**PROBLEM DETAILS:** Each line of the material below should be retyped precisely as it appears.
======
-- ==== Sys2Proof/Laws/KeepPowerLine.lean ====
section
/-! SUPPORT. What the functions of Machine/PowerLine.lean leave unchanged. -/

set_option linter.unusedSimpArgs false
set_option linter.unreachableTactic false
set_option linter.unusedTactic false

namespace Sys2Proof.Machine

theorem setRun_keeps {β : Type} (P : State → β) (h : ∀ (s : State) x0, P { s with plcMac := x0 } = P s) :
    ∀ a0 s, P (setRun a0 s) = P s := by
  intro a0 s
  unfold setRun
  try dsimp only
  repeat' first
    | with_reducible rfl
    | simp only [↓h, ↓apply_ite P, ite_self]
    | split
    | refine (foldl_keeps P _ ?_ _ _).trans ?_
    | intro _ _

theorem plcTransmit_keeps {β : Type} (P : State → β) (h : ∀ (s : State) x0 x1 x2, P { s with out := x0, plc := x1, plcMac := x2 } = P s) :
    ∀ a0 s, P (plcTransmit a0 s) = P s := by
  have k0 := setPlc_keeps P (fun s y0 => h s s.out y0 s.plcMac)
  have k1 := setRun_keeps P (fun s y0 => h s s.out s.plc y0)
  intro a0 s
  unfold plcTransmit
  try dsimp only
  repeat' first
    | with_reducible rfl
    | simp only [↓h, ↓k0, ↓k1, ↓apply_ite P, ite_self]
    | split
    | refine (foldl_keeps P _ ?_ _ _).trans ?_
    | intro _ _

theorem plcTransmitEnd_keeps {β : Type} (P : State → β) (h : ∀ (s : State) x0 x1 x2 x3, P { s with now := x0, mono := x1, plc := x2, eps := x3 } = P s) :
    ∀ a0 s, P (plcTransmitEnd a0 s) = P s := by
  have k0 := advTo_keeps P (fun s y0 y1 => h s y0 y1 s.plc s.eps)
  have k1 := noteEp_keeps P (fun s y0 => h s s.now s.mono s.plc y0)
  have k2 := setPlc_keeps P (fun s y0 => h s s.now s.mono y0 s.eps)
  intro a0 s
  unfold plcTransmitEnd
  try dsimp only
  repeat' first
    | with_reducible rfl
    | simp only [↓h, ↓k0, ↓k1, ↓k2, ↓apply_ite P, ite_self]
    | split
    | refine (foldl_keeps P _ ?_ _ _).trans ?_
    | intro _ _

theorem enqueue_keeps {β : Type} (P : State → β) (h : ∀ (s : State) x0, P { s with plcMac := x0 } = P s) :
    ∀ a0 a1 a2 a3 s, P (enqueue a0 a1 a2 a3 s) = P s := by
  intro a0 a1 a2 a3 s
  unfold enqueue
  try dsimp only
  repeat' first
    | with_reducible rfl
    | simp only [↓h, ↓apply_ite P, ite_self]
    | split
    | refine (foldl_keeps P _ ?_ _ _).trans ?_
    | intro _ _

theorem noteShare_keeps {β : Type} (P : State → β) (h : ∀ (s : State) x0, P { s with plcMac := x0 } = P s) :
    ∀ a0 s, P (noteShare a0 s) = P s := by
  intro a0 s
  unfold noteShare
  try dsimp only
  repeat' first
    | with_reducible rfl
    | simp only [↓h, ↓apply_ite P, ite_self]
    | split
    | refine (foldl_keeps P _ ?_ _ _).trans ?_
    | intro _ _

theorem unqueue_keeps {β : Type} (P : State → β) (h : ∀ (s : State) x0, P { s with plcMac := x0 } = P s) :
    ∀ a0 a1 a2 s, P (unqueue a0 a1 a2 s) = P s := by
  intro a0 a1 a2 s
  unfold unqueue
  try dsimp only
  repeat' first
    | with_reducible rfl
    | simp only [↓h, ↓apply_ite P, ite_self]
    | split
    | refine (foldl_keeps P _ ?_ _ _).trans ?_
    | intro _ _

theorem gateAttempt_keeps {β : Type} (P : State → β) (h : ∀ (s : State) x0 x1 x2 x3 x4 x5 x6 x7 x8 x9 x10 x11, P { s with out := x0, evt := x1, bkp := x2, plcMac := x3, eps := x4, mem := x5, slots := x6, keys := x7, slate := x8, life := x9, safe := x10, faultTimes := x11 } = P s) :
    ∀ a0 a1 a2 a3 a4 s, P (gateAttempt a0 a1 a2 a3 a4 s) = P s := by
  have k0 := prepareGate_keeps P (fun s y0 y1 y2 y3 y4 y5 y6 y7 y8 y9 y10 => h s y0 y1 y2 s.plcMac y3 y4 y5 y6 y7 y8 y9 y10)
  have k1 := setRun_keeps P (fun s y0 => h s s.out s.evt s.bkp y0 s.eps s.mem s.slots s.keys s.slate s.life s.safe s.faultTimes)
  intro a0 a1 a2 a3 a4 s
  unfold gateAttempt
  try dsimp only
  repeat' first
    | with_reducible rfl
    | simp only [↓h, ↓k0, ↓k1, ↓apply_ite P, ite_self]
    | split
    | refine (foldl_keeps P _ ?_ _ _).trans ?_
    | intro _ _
======
**RESULT OF THE TASK:**
-- ==== Sys2Proof/Laws/KeepPowerLine.lean ====
section
/-! SUPPORT. What the functions of Machine/PowerLine.lean leave unchanged. -/

set_option linter.unusedSimpArgs false
set_option linter.unreachableTactic false
set_option linter.unusedTactic false

namespace Sys2Proof.Machine

theorem setRun_keeps {β : Type} (P : State → β) (h : ∀ (s : State) x0, P { s with plcMac := x0 } = P s) :
    ∀ a0 s, P (setRun a0 s) = P s := by
  intro a0 s
  unfold setRun
  try dsimp only
  repeat' first
    | with_reducible rfl
    | simp only [↓h, ↓apply_ite P, ite_self]
    | split
    | refine (foldl_keeps P _ ?_ _ _).trans ?_
    | intro _ _

theorem plcTransmit_keeps {β : Type} (P : State → β) (h : ∀ (s : State) x0 x1 x2, P { s with out := x0, plc := x1, plcMac := x2 } = P s) :
    ∀ a0 s, P (plcTransmit a0 s) = P s := by
  have k0 := setPlc_keeps P (fun s y0 => h s s.out y0 s.plcMac)
  have k1 := setRun_keeps P (fun s y0 => h s s.out s.plc y0)
  intro a0 s
  unfold plcTransmit
  try dsimp only
  repeat' first
    | with_reducible rfl
    | simp only [↓h, ↓k0, ↓k1, ↓apply_ite P, ite_self]
    | split
    | refine (foldl_keeps P _ ?_ _ _).trans ?_
    | intro _ _

theorem plcTransmitEnd_keeps {β : Type} (P : State → β) (h : ∀ (s : State) x0 x1 x2 x3, P { s with now := x0, mono := x1, plc := x2, eps := x3 } = P s) :
    ∀ a0 s, P (plcTransmitEnd a0 s) = P s := by
  have k0 := advTo_keeps P (fun s y0 y1 => h s y0 y1 s.plc s.eps)
  have k1 := noteEp_keeps P (fun s y0 => h s s.now s.mono s.plc y0)
  have k2 := setPlc_keeps P (fun s y0 => h s s.now s.mono y0 s.eps)
  intro a0 s
  unfold plcTransmitEnd
  try dsimp only
  repeat' first
    | with_reducible rfl
    | simp only [↓h, ↓k0, ↓k1, ↓k2, ↓apply_ite P, ite_self]
    | split
    | refine (foldl_keeps P _ ?_ _ _).trans ?_
    | intro _ _

theorem enqueue_keeps {β : Type} (P : State → β) (h : ∀ (s : State) x0, P { s with plcMac := x0 } = P s) :
    ∀ a0 a1 a2 a3 s, P (enqueue a0 a1 a2 a3 s) = P s := by
  intro a0 a1 a2 a3 s
  unfold enqueue
  try dsimp only
  repeat' first
    | with_reducible rfl
    | simp only [↓h, ↓apply_ite P, ite_self]
    | split
    | refine (foldl_keeps P _ ?_ _ _).trans ?_
    | intro _ _

theorem noteShare_keeps {β : Type} (P : State → β) (h : ∀ (s : State) x0, P { s with plcMac := x0 } = P s) :
    ∀ a0 s, P (noteShare a0 s) = P s := by
  intro a0 s
  unfold noteShare
  try dsimp only
  repeat' first
    | with_reducible rfl
    | simp only [↓h, ↓apply_ite P, ite_self]
    | split
    | refine (foldl_keeps P _ ?_ _ _).trans ?_
    | intro _ _

theorem unqueue_keeps {β : Type} (P : State → β) (h : ∀ (s : State) x0, P { s with plcMac := x0 } = P s) :
    ∀ a0 a1 a2 s, P (unqueue a0 a1 a2 s) = P s := by
  intro a0 a1 a2 s
  unfold unqueue
  try dsimp only
  repeat' first
    | with_reducible rfl
    | simp only [↓h, ↓apply_ite P, ite_self]
    | split
    | refine (foldl_keeps P _ ?_ _ _).trans ?_
    | intro _ _

theorem gateAttempt_keeps {β : Type} (P : State → β) (h : ∀ (s : State) x0 x1 x2 x3 x4 x5 x6 x7 x8 x9 x10 x11, P { s with out := x0, evt := x1, bkp := x2, plcMac := x3, eps := x4, mem := x5, slots := x6, keys := x7, slate := x8, life := x9, safe := x10, faultTimes := x11 } = P s) :
    ∀ a0 a1 a2 a3 a4 s, P (gateAttempt a0 a1 a2 a3 a4 s) = P s := by
  have k0 := prepareGate_keeps P (fun s y0 y1 y2 y3 y4 y5 y6 y7 y8 y9 y10 => h s y0 y1 y2 s.plcMac y3 y4 y5 y6 y7 y8 y9 y10)
  have k1 := setRun_keeps P (fun s y0 => h s s.out s.evt s.bkp y0 s.eps s.mem s.slots s.keys s.slate s.life s.safe s.faultTimes)
  intro a0 a1 a2 a3 a4 s
  unfold gateAttempt
  try dsimp only
  repeat' first
    | with_reducible rfl
    | simp only [↓h, ↓k0, ↓k1, ↓apply_ite P, ite_self]
    | split
    | refine (foldl_keeps P _ ?_ _ _).trans ?_
    | intro _ _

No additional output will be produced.